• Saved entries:
#####

-- ==== Sys2Proof/Machine/ParamTable.lean ====
section
/-! DEFINITION. The parameter table (R10, R107, R117 and the parameter rules of each block): the names of the
parameter indices, and for every parameter its type, its range, its factory value and its level. -/
namespace Sys2Proof.Machine

/-- The parameter types, coded as in PARAM_INFO.TYPE (R117). -/
inductive ParamType where
  | bool | u8 | u16 | u32 | s32 | fp32 | fp64 | bam32 | q
deriving DecidableEq, Repr

/-- One row of a parameter table: first index, number of elements, type, the closed ranges of allowed values and the
factory values as raw words of the type (one, or one for each element), and whether the level is expert. -/
structure ParamRow where
  base : Nat
  count : Nat
  type : ParamType
  ranges : List (Nat × Nat)
  factory : List Nat
  expert : Bool
deriving DecidableEq, Repr

namespace P

/-- R58; no unit. -/
abbrev SYS.FOLLOW_ENABLE : Nat := 0x0010
/-- R58; no unit. -/
abbrev SYS.M5_MIN_REFS : Nat := 0x0011
/-- R58; % of rated thrust. -/
abbrev SYS.SVC_THRUST_LIMIT : Nat := 0x0012
/-- R498; s. -/
abbrev SYS.CYCLE_WAIT : Nat := 0x0013
/-- R538; °C. -/
abbrev SYS.TEMP_WARN : Nat := 0x0014
/-- R538; V. -/
abbrev SYS.VIN_WARN_LO : Nat := 0x0015
/-- R538; V. -/
abbrev SYS.VIN_WARN_HI : Nat := 0x0016
/-- R481; no unit. -/
abbrev CLK.REF_PRIO : Nat := 0x0100
/-- R481; ppm. -/
abbrev CLK.REF_TOL : Nat := 0x0101
/-- R481; s. -/
abbrev CLK.REF_QUAL : Nat := 0x0102
/-- R481; no unit. -/
abbrev CLK.REF_REVERT : Nat := 0x0103
/-- R87; ids. -/
abbrev SCHED.POOL_LOW : Nat := 0x0300
/-- R87; fence hits per hyperframe. -/
abbrev SCHED.FENCE_PERSIST : Nat := 0x0301
/-- R87; ms. -/
abbrev SCHED.AGE_LIMIT : Nat := 0x0302
/-- R118; s. -/
abbrev IMG.KG_DWELL : Nat := 0x0400
/-- R118; mode. -/
abbrev IMG.KG_MIN_MODE : Nat := 0x0401
/-- R136; no unit. -/
abbrev CHK.BG_ENABLE : Nat := 0x0500
/-- R136; breaks per hyperframe. -/
abbrev CHK.BREAK_PERSIST : Nat := 0x0501
/-- R166; ns. -/
abbrev ENTRY.PORT_LAT (n : Nat) : Nat := 0x0600 + n
/-- R166; ns. -/
abbrev ENTRY.NET_LAT (n : Nat) : Nat := 0x060c + n
/-- R166; ns. -/
abbrev ENTRY.CAN_LAT (n : Nat) : Nat := 0x0610 + n
/-- R166; ns. -/
abbrev ENTRY.SLOT_LAT (n : Nat) : Nat := 0x0640 + n
/-- R166; ms. -/
abbrev ENTRY.SLOT_TIMEOUT (n : Nat) : Nat := 0x0680 + n
/-- R166; mA. -/
abbrev AFE.MA_LOW : Nat := 0x0700
/-- R166; mA. -/
abbrev AFE.MA_HIGH : Nat := 0x0701
/-- R191; Hz. -/
abbrev GNSS.RATE : Nat := 0x0800
/-- R191; °. -/
abbrev GNSS.ELEV_MASK : Nat := 0x0801
/-- R191; dB-Hz. -/
abbrev GNSS.CN0_MASK : Nat := 0x0802
/-- R191; no unit. -/
abbrev GNSS.ANT_BIAS_A : Nat := 0x0803
/-- R191; no unit. -/
abbrev GNSS.ANT_BIAS_B : Nat := 0x0804
/-- R191; m. -/
abbrev GNSS.BASELINE : Nat := 0x0805
/-- R191; mm. -/
abbrev GNSS.BASE_TOL : Nat := 0x0806
/-- R191; s. -/
abbrev GNSS.CORR_AGE_MAX : Nat := 0x0807
/-- R191; s. -/
abbrev GNSS.SPOOF_CLEAR : Nat := 0x0808
/-- R191; s. -/
abbrev GNSS.SPOOF_CONFIRM : Nat := 0x0809
/-- R191; ns. -/
abbrev GNSS.CLK_TOL : Nat := 0x080a
/-- R191; Hz. -/
abbrev GNSS.DOP_TOL : Nat := 0x080b
/-- R191; dB-Hz. -/
abbrev GNSS.CN0_SPREAD : Nat := 0x080c
/-- R191; dB. -/
abbrev GNSS.JAM_THRESH : Nat := 0x080d
/-- R191; mm. -/
abbrev GNSS.AOA_TOL : Nat := 0x080e
/-- R191; min. -/
abbrev GNSS.DORMANT_EPH : Nat := 0x080f
/-- R191; m. -/
abbrev GNSS.ANCHOR_RADIUS : Nat := 0x0810
/-- R191; no unit. -/
abbrev GNSS.SYS_MASK : Nat := 0x0811
/-- R191; Hz. -/
abbrev GNSS.DLL_BW : Nat := 0x0812
/-- R191; Hz. -/
abbrev GNSS.PLL_BW : Nat := 0x0813
/-- R214; no unit. -/
abbrev TIME.SRC_PRIO : Nat := 0x0900
/-- R214; s. -/
abbrev TIME.QUAL_TIME : Nat := 0x0901
/-- R214; no unit. -/
abbrev TIME.PPS_HOLDOVER : Nat := 0x0902
/-- R214; ns. -/
abbrev TIME.PPS_OFFSET : Nat := 0x0903
/-- R214; no unit. -/
abbrev TIME.HO_Y_TCXO : Nat := 0x0904
/-- R214; 1/s. -/
abbrev TIME.HO_D_TCXO : Nat := 0x0905
/-- R214; no unit. -/
abbrev TIME.HO_Y_EXT : Nat := 0x0906
/-- R214; 1/s. -/
abbrev TIME.HO_D_EXT : Nat := 0x0907
/-- R214; ns. -/
abbrev TIME.HO_LIMIT : Nat := 0x0908
/-- R214; s. -/
abbrev TIME.LEAP_INIT : Nat := 0x0909
/-- R214; log2 s. -/
abbrev TIME.SYNC_LOG : Nat := 0x090a
/-- R248; s. -/
abbrev FUS.LAG_WINDOW : Nat := 0x0a00
/-- R248; no unit. -/
abbrev FUS.GATE : Nat := 0x0a01
/-- R248; m. -/
abbrev FUS.MEDIAN_TOL : Nat := 0x0a02
/-- R248; °. -/
abbrev FUS.MEDIAN_TOL_HDG : Nat := 0x0a03
/-- R248; °. -/
abbrev FUS.MEDIAN_TOL_ATT : Nat := 0x0a04
/-- R248; s. -/
abbrev FUS.VOTE_AGE : Nat := 0x0a05
/-- R248; s. -/
abbrev FUS.READMIT_TIME : Nat := 0x0a06
/-- R248; data. -/
abbrev FUS.CLEAR_N : Nat := 0x0a07
/-- R248; data. -/
abbrev FUS.REJECT_N : Nat := 0x0a08
/-- R248; s. -/
abbrev FUS.SUSPECT_MAX : Nat := 0x0a09
/-- R248; data. -/
abbrev FUS.FREEZE_N : Nat := 0x0a0a
/-- R248; data. -/
abbrev FUS.VAR_WIN : Nat := 0x0a0b
/-- R248; no unit. -/
abbrev FUS.VAR_MULT : Nat := 0x0a0c
/-- R248; s. -/
abbrev FUS.WANDER_TC : Nat := 0x0a0d
/-- R248; m. -/
abbrev FUS.WANDER_TOL : Nat := 0x0a0e
/-- R248; s. -/
abbrev FUS.DR_LIMIT : Nat := 0x0a0f
/-- R248; m. -/
abbrev FUS.CONV_POS : Nat := 0x0a10
/-- R248; °. -/
abbrev FUS.CONV_HDG : Nat := 0x0a11
/-- R248; rad/s. -/
abbrev FUS.WAVE_W0 : Nat := 0x0a12
/-- R248; no unit. -/
abbrev FUS.WAVE_ZETA : Nat := 0x0a13
/-- R248; (m/s²)²/Hz; (°/s²)²/Hz. -/
abbrev FUS.Q_VEL (n : Nat) : Nat := 0x0a14 + n
/-- R248; kN²/s; (kN·m)²/s. -/
abbrev FUS.Q_BIAS (n : Nat) : Nat := 0x0a17 + n
/-- R248; m²/s³; °²/s³. -/
abbrev FUS.Q_WAVE (n : Nat) : Nat := 0x0a1a + n
/-- R248; no unit. -/
abbrev FUS.TARGET_OBJ : Nat := 0x0a1d
/-- R248; s. -/
abbrev FUS.OBJ_COAST : Nat := 0x0a1e
/-- R248; m. -/
abbrev FUS.OBJ_SIG_MAX : Nat := 0x0a1f
/-- R248; m²/s³. -/
abbrev FUS.OBJ_Q_ACC : Nat := 0x0a20
/-- R248; °²/s³. -/
abbrev FUS.OBJ_Q_YAW : Nat := 0x0a21
/-- R248; m; ° for heading and attitude. -/
abbrev FUS.REF_SIGMA (n : Nat) : Nat := 0x0a40 + n
/-- R283; steps. -/
abbrev ALLOC.PLAN_N : Nat := 0x0b00
/-- R283; s. -/
abbrev ALLOC.PLAN_DT : Nat := 0x0b01
/-- R283; m. -/
abbrev ALLOC.EXC_POS : Nat := 0x0b02
/-- R283; °. -/
abbrev ALLOC.EXC_HDG : Nat := 0x0b03
/-- R283; %. -/
abbrev ALLOC.MARGIN_LOW : Nat := 0x0b04
/-- R283; hyperframes. -/
abbrev ALLOC.PLAN_AGE_MAX : Nat := 0x0b05
/-- R283; s. -/
abbrev ALLOC.AZ_HORIZON : Nat := 0x0b06
/-- R283; s. -/
abbrev ALLOC.PLAN_AZ_T : Nat := 0x0b07
/-- R283; no unit. -/
abbrev ALLOC.AZ_WEIGHT : Nat := 0x0b08
/-- R283; no unit. -/
abbrev ALLOC.CHANGE_WEIGHT : Nat := 0x0b09
/-- R283; no unit. -/
abbrev ALLOC.SLACK_WEIGHT : Nat := 0x0b0a
/-- R283; % of T_rated. -/
abbrev ALLOC.AZ_HOLD_T : Nat := 0x0b0b
/-- R283; m. -/
abbrev ALLOC.ARREST_RADIUS : Nat := 0x0b0c
/-- R283; m/s. -/
abbrev ALLOC.ARREST_SPEED : Nat := 0x0b0d
/-- R283; % of T_rated. -/
abbrev ALLOC.ARREST_FRAC : Nat := 0x0b0e
/-- R283; m. -/
abbrev ALLOC.COUPLE_SHIFT_MAX : Nat := 0x0b0f
/-- R283; no unit. -/
abbrev ALLOC.COUPLE_HULL_W : Nat := 0x0b10
/-- R283; major frames. -/
abbrev ALLOC.COUPLE_HANDBACK : Nat := 0x0b11
/-- R283; s. -/
abbrev ALLOC.COUPLE_RESUME : Nat := 0x0b12
/-- R283; kW. -/
abbrev ALLOC.SEC_PWR (n : Nat) : Nat := 0x0b20 + n
/-- R283; m. -/
abbrev ALLOC.SCEN_EXC_POS (n : Nat) : Nat := 0x0b30 + n
/-- R307; no unit. -/
abbrev SOLV.OPT_TOL : Nat := 0x0c00
/-- R307; no unit. -/
abbrev SOLV.FEAS_TOL : Nat := 0x0c01
/-- R307; no unit. -/
abbrev SOLV.WS_PUSH : Nat := 0x0c02
/-- R307; major frames. -/
abbrev SOLV.FB_PERSIST : Nat := 0x0c03
/-- R340; m/s. -/
abbrev LOOP.RM_VMAX (n : Nat) : Nat := 0x0d00 + n
/-- R340; m/s². -/
abbrev LOOP.RM_AMAX (n : Nat) : Nat := 0x0d08 + n
/-- R340; m/s³. -/
abbrev LOOP.RM_JMAX (n : Nat) : Nat := 0x0d10 + n
/-- R340; m. -/
abbrev LOOP.RM_LAG_TOL (n : Nat) : Nat := 0x0d18 + n
/-- R340; %. -/
abbrev LOOP.SAT_TOL : Nat := 0x0d20
/-- R377; no unit. -/
abbrev CAN.WAKE_ID (n : Nat) : Nat := 0x0e00 + n
/-- R377; no unit. -/
abbrev CAN.WAKE_DATA (n : Nat) : Nat := 0x0e08 + n
/-- R377; no unit. -/
abbrev CAN.WAKE_MASK (n : Nat) : Nat := 0x0e10 + n
/-- R377; µs. -/
abbrev CAN.WAKE_FILT : Nat := 0x0e18
/-- R377; no unit. -/
abbrev CAN.AUTO_REC (n : Nat) : Nat := 0x0e20 + n
/-- R377; ms. -/
abbrev OUT.FB_TIMEOUT : Nat := 0x0f00
/-- R377; V or mA. -/
abbrev OUT.AO_SAFE (n : Nat) : Nat := 0x0f10 + n
/-- R407; s. -/
abbrev RED.REVERT_DWELL : Nat := 0x1000
/-- R407; no unit. -/
abbrev RED.REVERT_EN : Nat := 0x1001
/-- R407; no unit. -/
abbrev RED.REVERT_GRADE : Nat := 0x1002
/-- R407; no unit. -/
abbrev RED.UNFIT_GRADE : Nat := 0x1003
/-- R407; mirrors. -/
abbrev RED.SYNC_N : Nat := 0x1004
/-- R407; ms. -/
abbrev RED.LINK_TIMEOUT : Nat := 0x1005
/-- R407; ms. -/
abbrev RED.CLAIM_WAIT : Nat := 0x1006
/-- R407; h. -/
abbrev RED.DRILL_INTERVAL : Nat := 0x1007
/-- R407; mismatches per hyperframe. -/
abbrev RED.SHADOW_PERSIST : Nat := 0x1008
/-- R434; no unit. -/
abbrev SAFE.ARCH : Nat := 0x1100
/-- R434; m. -/
abbrev SAFE.PROX_RADIUS : Nat := 0x1101
/-- R434; m/s. -/
abbrev SAFE.SOG_MAX : Nat := 0x1102
/-- R434; m. -/
abbrev SAFE.WATCH_RADIUS : Nat := 0x1103
/-- R434; °. -/
abbrev SAFE.SDI_HALF : Nat := 0x1104
/-- R434; kN. -/
abbrev SAFE.SDI_MIN_F : Nat := 0x1105
/-- R434; m. -/
abbrev SAFE.XCHK_TOL : Nat := 0x1106
/-- R434; s. -/
abbrev SAFE.CLEAR_TIME : Nat := 0x1107
/-- R434; %. -/
abbrev SAFE.HYST : Nat := 0x1108
/-- R434; m. -/
abbrev SAFE.TIP_RADIUS : Nat := 0x1109
/-- R434; m. -/
abbrev SAFE.TIP_VBAND : Nat := 0x110a
/-- R434; no unit. -/
abbrev SAFE.WD_MASK : Nat := 0x110b
/-- R434; ms. -/
abbrev SAFE.IN_DISC : Nat := 0x110c
/-- R434; no unit. -/
abbrev SAFE.STOP_AUTORESET : Nat := 0x110d
/-- R434; no unit. -/
abbrev SAFE.FN_REACT (n : Nat) : Nat := 0x1110 + n
/-- R434; no unit. -/
abbrev SAFE.FN_OUTMASK (n : Nat) : Nat := 0x1118 + n
/-- R434; s. -/
abbrev SAFE.FN_ESC (n : Nat) : Nat := 0x1120 + n
/-- R434; no unit. -/
abbrev SAFE.IN_ROLE (n : Nat) : Nat := 0x1130 + n
/-- R434; µs. -/
abbrev SAFE.IN_FILT (n : Nat) : Nat := 0x1138 + n
/-- R434; no unit. -/
abbrev SAFE.IN_MASK (n : Nat) : Nat := 0x1140 + n
/-- R434; °/s. -/
abbrev SAFE.AZ_RATE (n : Nat) : Nat := 0x1150 + n
/-- R434; rad/s or m/s. -/
abbrev SAFE.JOINT_SPEED (n : Nat) : Nat := 0x1160 + n
/-- R434; °. -/
abbrev SAFE.INST_LAT (n : Nat) : Nat := 0x1170 + n
/-- R434; °. -/
abbrev SAFE.INST_LON (n : Nat) : Nat := 0x1174 + n
/-- R434; no unit. -/
abbrev SAFE.OUT_THRMASK (n : Nat) : Nat := 0x1180 + n
/-- R463; s. -/
abbrev REC.FREEZE_MAX : Nat := 0x1200
/-- R463; days. -/
abbrev NAND.SCRUB_DAYS : Nat := 0x1300
/-- R463; bits. -/
abbrev NAND.SCRUB_BITS : Nat := 0x1301
/-- R463; bits. -/
abbrev NAND.RETIRE_BITS : Nat := 0x1302
/-- R463; reads. -/
abbrev NAND.RD_LIMIT : Nat := 0x1303
/-- R463; erases. -/
abbrev NAND.WL_SPREAD : Nat := 0x1304
/-- R463; %. -/
abbrev NAND.SPARE_LOW : Nat := 0x1305
/-- R498; %. -/
abbrev BIST.MARGIN_WARN : Nat := 0x1400
/-- R214; quarter-ns. -/
abbrev NET.ING_CORR (n : Nat) : Nat := 0x1600 + n
/-- R214; quarter-ns. -/
abbrev NET.EGR_CORR (n : Nat) : Nat := 0x1604 + n
/-- R214; no unit. -/
abbrev NET.PRIORITY1 : Nat := 0x1608
/-- R214; no unit. -/
abbrev NET.PRIORITY2 : Nat := 0x1609
/-- R214; no unit. -/
abbrev NET.DOMAIN_P : Nat := 0x160a
/-- R214; no unit. -/
abbrev NET.DOMAIN_S : Nat := 0x160b
/-- R214; ns. -/
abbrev NET.LAUNCH_GRACE : Nat := 0x160c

#####

• Exercise requirements:
Set the lines down exactly, from the first line of the records to the line where "names of the" appears, with both ends kept.

• Exercise answer:
-- ==== Sys2Proof/Machine/ParamTable.lean ====
section
/-! DEFINITION. The parameter table (R10, R107, R117 and the parameter rules of each block): the names of the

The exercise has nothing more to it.